Litronix Surface Mount Wristwatch LED Display  
Written by AnubisTTP on 2017-06-29  


One of the first places where early LED displays were fully exploited was in the manufacture of digital wristwatches. Although 'jump hour' mechanical digital watches were already in wide use by the time LED's were first made available, the invention of the light emitting diode allowed for the creation of the first completely solid state watches. This unidentified Litronix LED display is typical of the sort of display that would have been used in such a watch. Size matters in something that has to fit on a human wrist, and this LED module goes beyond mere smallness; it is so tiny it could practically be hidden inside a traditional LED 7 segment display with room to spare. Each single die digit is only 3mm high, and the entire display face is 19mm by 5mm across. This small area leaves no room for traditional pins; the display makes use of a tiny ball grid array similar to the type used on many modern graphics card chips. Needless to say, these parts were not intended to be replaced by the home builder.

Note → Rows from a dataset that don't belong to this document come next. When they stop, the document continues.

-- ==== Sys2Proof/Certificates/Slice0/Obligations.lean ====
section
/-!
DEFINITION. The statements for the provers. Each says, for every state and every operand that meet its conditions, what the
commands of one group leave; the statements about the whole block follow.
-/

open Sys2Proof Sys2Proof.Machine

/-- A compare strobe comes at the next match, and its count rises by one modulo 256 (timers stopped); a channel's
configuration word takes the written value. A low alarm word is held and alone changes nothing else; the high word
sets the selected alarm's time from both and keeps its enable, and an armed alarm whose new time has passed is
overdue; arming takes enable and owner; no other alarm changes. Firing comes at the alarm's time (one cycle later
where overdue), disarms, marks lateness and sets the flag. A running ticked timer below its top counts one and no
other timer changes; at its top it goes to 0, reloads its top, raises its flag and stops where one-shot. Start and
stop bits act on exactly the timers they name, stop winning. Where words are listed, no other register word changes.
The model's choices it rests on are log entries 62, 63. (R566, R567, R568, R569.) -/
def Obligations.CompareChannelsAlarmsAndTimersAct : Prop :=
  -- COMPARE_STROBE (R566)
  (∀ (s : State) (c : Fin 48), s.tbZero ≠ none → s.has (F.CMP_CFG_EN c.val) = true →
    ((List.range 16).all (fun i => !(s.tmr i).run) = true) → Answers (exec (.compareStrobe c) s) fun t =>
    t.now = s.now + s.cmpWait c.val ∧
    (t.word (R.CMP_CNT (c.val / 4))).toNat / 2 ^ (8 * (c.val % 4)) % 256 = ((s.word (R.CMP_CNT (c.val / 4))).toNat / 2
      ^ (8 * (c.val % 4)) + 1) % 256) ∧
  -- CMP_CFG_WRITE (R566)
  (∀ (s : State) (c : Fin 48) (w : Word), Answers (exec (.cmpCfgWrite c w) s) fun t => t.word (R.CMP_CFG c.val) = w ∧
    t.now = s.now ∧ SameWords [R.CMP_CFG c.val] s t) ∧
  -- ALARM_ATL_WRITE (R567)
  (∀ (s : State) (w : Word), Answers (exec (.alarmAtlWrite w) s) fun t => (t.alarm s.selAlarm).held = w.toNat ∧
    (t.alarm s.selAlarm).time = (s.alarm s.selAlarm).time ∧ (∀ a, a ≠ s.selAlarm → t.alarm a = s.alarm a) ∧
    SameWords [] s t) ∧
  -- ALARM_SET_TIME (R567)
  (∀ (s : State) (w : Word), (s.alarm s.selAlarm).en = false → Answers (exec (.alarmSetTime w) s) fun t =>
    (t.alarm s.selAlarm).time = w.toNat * 2 ^ 32 + (s.alarm s.selAlarm).held ∧ (t.alarm s.selAlarm).en = false ∧
    (∀ a, a ≠ s.selAlarm → t.alarm a = s.alarm a) ∧ SameWords [] s t) ∧
  -- ALARM_SET_TIME (R567)
  (∀ (s : State) (w : Word), (s.alarm s.selAlarm).en = true → (s.alarm s.selAlarm).time ≠ s.tb →
    Answers (exec (.alarmSetTime w) s) fun t =>
    (t.alarm s.selAlarm).time = w.toNat * 2 ^ 32 + (s.alarm s.selAlarm).held ∧ (t.alarm s.selAlarm).en = true ∧
    (t.alarm s.selAlarm).overdue = decide (w.toNat * 2 ^ 32 + (s.alarm s.selAlarm).held ≤ s.tb) ∧ SameWords [] s t) ∧
  -- ALARM_ARM (R567)
  (∀ (s : State) (w : Word), Answers (exec (.alarmArm w) s) fun t => (t.alarm s.selAlarm).en = w.getLsbD 31 ∧
    (t.alarm s.selAlarm).owner = w.toNat / 2 ^ 24 % 32 ∧
    (t.alarm s.selAlarm).overdue = (w.getLsbD 31 && decide ((s.alarm s.selAlarm).time ≤ s.tb)) ∧
    (∀ a, a ≠ s.selAlarm → t.alarm a = s.alarm a) ∧ SameWords [] s t) ∧
  -- ALARM_FIRE (R567)
  (∀ (s : State) (a : Fin 32), s.tbZero ≠ none → (s.alarm a.val).en = true → Answers (exec (.alarmFire a) s) fun t =>
    t.now = s.now + (if (s.alarm a.val).overdue then 1 else (s.alarm a.val).time - s.tb) ∧ (t.alarm a.val).en = false ∧
    (t.alarm a.val).late = (s.alarm a.val).overdue ∧ t.has (G.ALM_FIRED a.val).bit = true) ∧
  -- TIMER_TICK (R568)
  (∀ (s : State) (n : Fin 16), s.get (F.TMR_CFG_CSRC n.val) ≠ 1 → s.get (F.TMR_CFG_CSRC n.val) ≠ 2 →
    (s.tmr n.val).run = true → s.tmrGate n.val = true → (s.tmr n.val).cnt < (s.tmr n.val).top →
    Answers (exec (.timerTick n) s) fun t => (t.tmr n.val).cnt = (s.tmr n.val).cnt + 1 ∧ (t.tmr n.val).run = true ∧
    (t.tmr n.val).top = (s.tmr n.val).top ∧ (∀ i, i ≠ n.val → t.tmr i = s.tmr i) ∧ SameWords [] s t) ∧
  -- TIMER_TICK (R568)
  (∀ (s : State) (n : Fin 16), s.get (F.TMR_CFG_CSRC n.val) ≠ 1 → s.get (F.TMR_CFG_CSRC n.val) ≠ 2 →
    (s.tmr n.val).run = true → s.tmrGate n.val = true → (s.tmr n.val).cnt = (s.tmr n.val).top →
    Answers (exec (.timerTick n) s) fun t =>
    t.tmr n.val = { cnt := 0, top := s.get (F.TMR_PRE_PRE n.val), run := !s.has (F.TMR_CFG_ONESHOT n.val) } ∧
    t.has (G.TMR_WRAP n.val).bit = true ∧ (∀ i, i < n.val → t.tmr i = s.tmr i)) ∧
  -- TIMER_START (R569)
  (∀ (s : State) (w : Word), Answers (exec (.timerStart w) s) fun t =>
    ((List.range 16).all (fun n => !w.getLsbD n || w.getLsbD (16 + n) || t.tmr n == { cnt := 0, top := s.get (F.TMR_PRE_PRE n), run := true }) = true) ∧
    ((List.range 16).all (fun n => (w.getLsbD n && !w.getLsbD (16 + n)) || t.tmr n == s.tmr n) = true) ∧
    SameWords [] s t) ∧
  -- TIMER_STOP (R569)
  (∀ (s : State) (w : Word), Answers (exec (.timerStop w) s) fun t =>
    ((List.range 16).all (fun n => !w.getLsbD (16 + n) || t.tmr n == { s.tmr n with run := false }) = true) ∧
    ((List.range 16).all (fun n => w.getLsbD (16 + n) || t.tmr n == s.tmr n) = true) ∧ SameWords [] s t)

/-- A claim by an engine that no other holds takes the unit, clears count and folded, and stores the written
configuration. A feed folds the written bytes into the context by the unit's algorithm, or is refused with the flag
and no change of the context where a rule bars the writer. A block start stores its length word and makes the unit
busy, changing no other word. Its completion in the feeding mode folds the bytes of shared memory into the context and
leaves that memory unchanged. A restored context is taken in the unit's width, folded. The model's choices it rests on
are log entry 64. (R574, R575, R577, R578.) -/
def Obligations.CheckValueUnitsComputeAndRefuse : Prop :=
  -- CRC_INIT (R574)
  (∀ (s : State) (u : Fin 4) (writer : Fin 17) (w : Word), s.crcForeign u.val writer.val = false →
    w.getLsbD 31 = true → Answers (exec (.crcInit u writer w) s) fun t =>
    t.get (F.CRC_STATUS_OWNER u.val) = writer.val ∧ t.get (F.CRC_STATUS_COUNT u.val) = 0 ∧
    t.has (F.CRC_STATUS_FOLDED u.val) = false ∧ t.word (R.CRC_CFG u.val) = w &&& 0x0FF00000#32) ∧
  -- CRC_FEED (R575)
  (∀ (s : State) (u : Fin 4) (writer : Fin 17) (w : Word), s.crcBars u.val writer.val = false →
    s.get (F.CRC_CFG_FOLD_MODE u.val) = 0 → Answers (exec (.crcFeed u writer w) s) fun t =>
    t.get (F.CRC_CTX_CTX u.val) = crcFeed (s.crcUnit u.val) (s.get (F.CRC_CTX_CTX u.val)) (leBytes (2 ^ min 2 (s.get
      (F.CRC_CFG_WIDTH u.val))) w.toNat) % 2 ^ 32 ∧
    t.get (F.CRC_STATUS_OWNER u.val) = s.get (F.CRC_STATUS_OWNER u.val)) ∧
  -- CRC_FEED (R575)
  (∀ (s : State) (u : Fin 4) (writer : Fin 17) (w : Word), s.crcBars u.val writer.val = true →
    Answers (exec (.crcFeed u writer w) s) fun t => t.has (G.CRC_REFUSED u.val).bit = true ∧
    t.get (F.CRC_CTX_CTX u.val) = s.get (F.CRC_CTX_CTX u.val)) ∧
  -- CRC_BLOCK (R575)
  (∀ (s : State) (u : Fin 4) (writer : Fin 17) (w : Word), s.crcForeign u.val writer.val = false →
    s.has (F.CRC_STATUS_BUSY u.val) = false → w.getLsbD 31 = true → w.toNat % 2 ^ 16 ≠ 0 →
    Answers (exec (.crcBlock u writer w) s) fun t => t.word (R.CRC_BLKL u.val) = w &&& 0x6000FFFF#32 ∧
    t.has (F.CRC_STATUS_BUSY u.val) = true ∧ SameWords [R.CRC_BLKL u.val, R.CRC_STATUS u.val] s t) ∧
  -- CRC_BLOCK_COMPLETE (R577)
  (∀ (s : State) (u : Fin 4), s.has (F.CRC_STATUS_BUSY u.val) = true → s.get (F.CRC_BLKL_MODE u.val) = 0 →
    s.get (F.CRC_CFG_FOLD_MODE u.val) = 0 → s.get (F.CRC_BLKL_LEN u.val) ≠ 0 →
    Answers (exec (.crcBlockComplete u) s) fun t => t.has (F.CRC_STATUS_BUSY u.val) = false ∧
    t.get (F.CRC_CTX_CTX u.val) = crcFeed (s.crcUnit u.val) (s.get (F.CRC_CTX_CTX u.val)) (s.sramRead (s.get
      (F.CRC_BLKA_ADDR u.val)) (s.get (F.CRC_BLKL_LEN u.val))) % 2 ^ 32 ∧
    t.sram = s.sram) ∧
  -- CRC_CTX_RESTORE (R578)
  (∀ (s : State) (u : Fin 4) (writer : Fin 17) (w : Word), s.crcBars u.val writer.val = false →
    Answers (exec (.crcCtxRestore u writer w) s) fun t =>
    t.get (F.CRC_CTX_CTX u.val) = w.toNat % 2 ^ (s.crcUnit u.val).width % 2 ^ 32 ∧
    t.has (F.CRC_STATUS_FOLDED u.val) = true ∧
    SameWords [R.CRC_CTX u.val, (F.CRC_RES_RESULT u.val).reg, R.CRC_STATUS u.val] s t)

/-- Power-on reset, an under-voltage fall and the reset pin each leave ROM boot with flash and OTP unchanged and no old
timer; the trip record is kept except where the island's own supply was lost; the reset pin keeps the trace and the
supplies' step, and with the supplies up arms the 40 ms boot timer and the 5 ms clock check, before that neither.
Supply start-up goes step by step, and the release of reset arms the same two timers. The model's choices it rests on
are log entries 5, 47, 97. (R643, R61, R631, R65.) -/
def Obligations.ResetsAndSupplyStartBootAnew : Prop :=
  -- POWER_ON_RESET (R643)
  (∀ (s : State) (vislLost : Bool), Answers (exec (.powerOnReset vislLost) s) fun t => t.isIn .romBoot = true ∧
    t.word R.SYS_STATE = 0#32 ∧ t.bus.step = 1 ∧ t.boot.afterPor = true ∧ t.timers = [] ∧ t.seq.traceRam = [] ∧
    (vislLost = true → t.get F.SAF_TRIP_CODE = 0) ∧ (vislLost = false → t.word R.SAF_TRIP = s.word R.SAF_TRIP) ∧
    t.flash = s.flash ∧ t.otp = s.otp ∧ t.sram = []) ∧
  -- UVLO_FALL (R61)
  (∀ (s : State), Answers (exec (.uvloFall) s) fun t => t.isIn .romBoot = true ∧ t.bus.step = 0 ∧ t.timers = [] ∧
    t.env.vinOk = false ∧ t.word R.SAF_TRIP = s.word R.SAF_TRIP ∧ t.flash = s.flash ∧ t.otp = s.otp) ∧
  -- RESET_IN_N (R631)
  (∀ (s : State), Answers (exec (.resetInN) s) fun t => t.word R.SYS_STATE = 0#32 ∧ t.isIn .romBoot = true ∧
    t.seq.traceRam = s.seq.traceRam ∧ t.word R.SAF_TRIP = s.word R.SAF_TRIP ∧
    t.get F.SYS_SEQ_PREV_HSEQ_PREV_HSEQ = s.get F.SYS_SEQ_LAST_HSEQ_LAST_HSEQ ∧ t.bus.step = s.bus.step ∧
    (s.bus.step = 5 → t.deadline .bootTimer = some (s.now + msec 40) ∧ t.deadline .clockCheck = some (s.now + msec 5)) ∧
    (s.bus.step ≠ 5 → t.deadline .bootTimer = none ∧ t.deadline .clockCheck = none) ∧ t.flash = s.flash ∧ t.otp = s.otp) ∧
  -- SUPPLY_STARTUP_STEP (R65)
  (∀ (s : State), (s.bus.step = 1 ∨ s.bus.step = 2) → Answers (exec (.supplyStartupStep) s) fun t =>
    t.bus.step = s.bus.step + 1 ∧ SameWords [] s t) ∧
  -- SUPPLY_STARTUP_STEP (R65)
  (∀ (s : State), s.bus.step = 3 → Answers (exec (.supplyStartupStep) s) fun t => t.bus.step = 5 ∧
    t.deadline .bootTimer = some (s.now + msec 40) ∧ t.deadline .clockCheck = some (s.now + msec 5) ∧ SameWords [] s t)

Synchronar Watch LED Display
This tiny LED display was intended for use in solid state watches.

Wristwatch LED Display
Digits composed of single dies allow a compact LED display to be made with fewer individual bond wires.

Litronix LED Display Die
Die photos, 20x magnification.

Wristwatch LED Display Underside
This display uses a ball bond system for connection to the outside world.

Gruen Jump Hour Watch
Prior to the invention of LEDs, mechanical wristwatches were made using jump hour dials to provide a digital readout. Numbers were printed on wheels for each hand, and a slit in the dial would prevent more than a single line of the display from being seen at a time.